[WORK INSTRUCTIONS]: Copy exactly the stretch of data below from the line with "let slot := entF e 0x3B 1" through the line with "else (t, .fault 0x47)", including both of those lines.

*** Opening of INPUT MATERIAL ***

-- ==== Sys2Proof/Machine/WorkLists.lean ====
section
/-! DEFINITION.  The step scheduler's commands (R164 to R192, R196): rings, decode, the runs of the
engines, transfers, sync steps, commit, restart records and context commands; and the engines' control
writes (R89 to R91, R131). -/

namespace Sys2Proof.Machine

/-! ### Doorbell and fetch -/

/-- A write of CD_SCH_DB (R166, R632). -/
def Tx.schDoorbell (t : Tx) (d r v : Nat) : Tx :=
  let size := 2 ^ t.ringLog d r
  let tail := bits v 11 0
  let head := t.rd (CD_SCH_RPTR_HEAD d r)
  let pend := (tail + size - head) % size
  if tail ≥ size ∨ pend < t.ringPending d r then t.set1 (CD_SCH_STAT_CMDREF d)
  else t.wr (CD_SCH_RPTR_DBTAIL d r) tail

def execSchDoorbell (mid : Mid) (d : Die) (r : Ctx) (value : Word) (s : State) : Host.Outcome State Fault Refusal :=
  s.does fun t => t.swWrite mid.toNat (CD_SCH_DB d r) (·.schDoorbell d r value.toNat)

/-- A ring entry is malformed for its ring (fault 0x40, R165, R196). -/
def entryBad (e : List Byte) (rt : Bool) : Bool :=
  let f := entF e
  let flags := f 0x2F 1
  let slot := f 0x3B 1
  f 0x28 4 == 0 || f 0x2C 2 == 0 || f 0x10 8 == 0 || f 0 8 % 64 != 0 || f 8 8 % 8 != 0 || f 0x10 8 % 64 != 0 ||
    f 0x30 4 % 0x10000 != 0 || f 0x34 4 % 0x10000 != 0 || f 0x34 4 == 0 || f 0x30 4 + f 0x34 4 > 0x1800000 ||
    f 0x20 8 != 0 || f 0x2E 1 ≥ 64 || flags ≥ 8 || f 0x3A 1 ≥ 16 ||
    !(slot == 0x1F || (bit flags 0 && decide (slot < 16))) || (!rt && f 0x18 8 != 0)

/-- The partition of an entry meets one that another context holds (fault 0x42). -/
def Tx.partBusy (t : Tx) (d c base size : Nat) : Bool :=
  (List.range 8).any fun k =>
    let s := t.ctxOf d k
    k != c && s.holds && decide (base < s.partbase + s.partsize) && decide (s.partbase < base + size)

/-- A restart record is acceptable for an entry (R185). -/
def recOk (r e : List Byte) : Bool :=
  let f := entF r
  let g (o n : Nat) := entF r (0x40 + o) n == entF e o n
  f 0 2 == 1 && crc32c (r.take 0xFC) == f 0xFC 4 && f 2 1 < 32 && !bit (f 2 1) 4 && f 3 1 < 64 && bits (f 3 1) 3 3 == 0 &&
    f 4 4 == 0 && f 0x24 4 == 0 && f 0x38 8 == 0 && (r.drop 0x80).take 124 == leBytes 124 0 &&
    g 0 8 && g 8 8 && g 0x28 4 && g 0x2C 2 && g 0x30 4 && g 0x34 4

/-- How a fetch ends before any step runs. -/
inductive Fetch where
  | go (r : Option (List Byte))
  | fault (code : Nat)
  | held

/-- The record of a RESUME entry: from its slot or from SAVEADDR (R185). -/
def Tx.takeRecord (t : Tx) (d cls : Nat) (e : List Byte) : Tx × Fetch :=
  let slot := entF e 0x3B 1
  if slot < 16 then
    match (t.schOf d).recs.find? (·.slot == slot) with
    | none => (t, .fault 0x47)
    | some r =>
      if !r.released ∨ !recOk r.bytes e then (t, .fault 0x47)
      else (t.onSch d fun s => { s with recs := s.recs.filter (·.slot != slot) }, .go (some r.bytes))
  else
    match t.dieRead d cls (entF e 0x38 2) (entF e 0x10 8) 256 with
    | (t, .held) => (t, .held)
    | (t, .ok bs) => if recOk bs e then (t, .go (some bs)) else (t, .fault 0x47)
    | (t, _) => (t, .fault 0x47)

*** Close of INPUT MATERIAL ***

[WRITTEN ANSWER]:
  let slot := entF e 0x3B 1
  if slot < 16 then
    match (t.schOf d).recs.find? (·.slot == slot) with
    | none => (t, .fault 0x47)
    | some r =>
      if !r.released ∨ !recOk r.bytes e then (t, .fault 0x47)
      else (t.onSch d fun s => { s with recs := s.recs.filter (·.slot != slot) }, .go (some r.bytes))
  else
    match t.dieRead d cls (entF e 0x38 2) (entF e 0x10 8) 256 with
    | (t, .held) => (t, .held)
    | (t, .ok bs) => if recOk bs e then (t, .go (some bs)) else (t, .fault 0x47)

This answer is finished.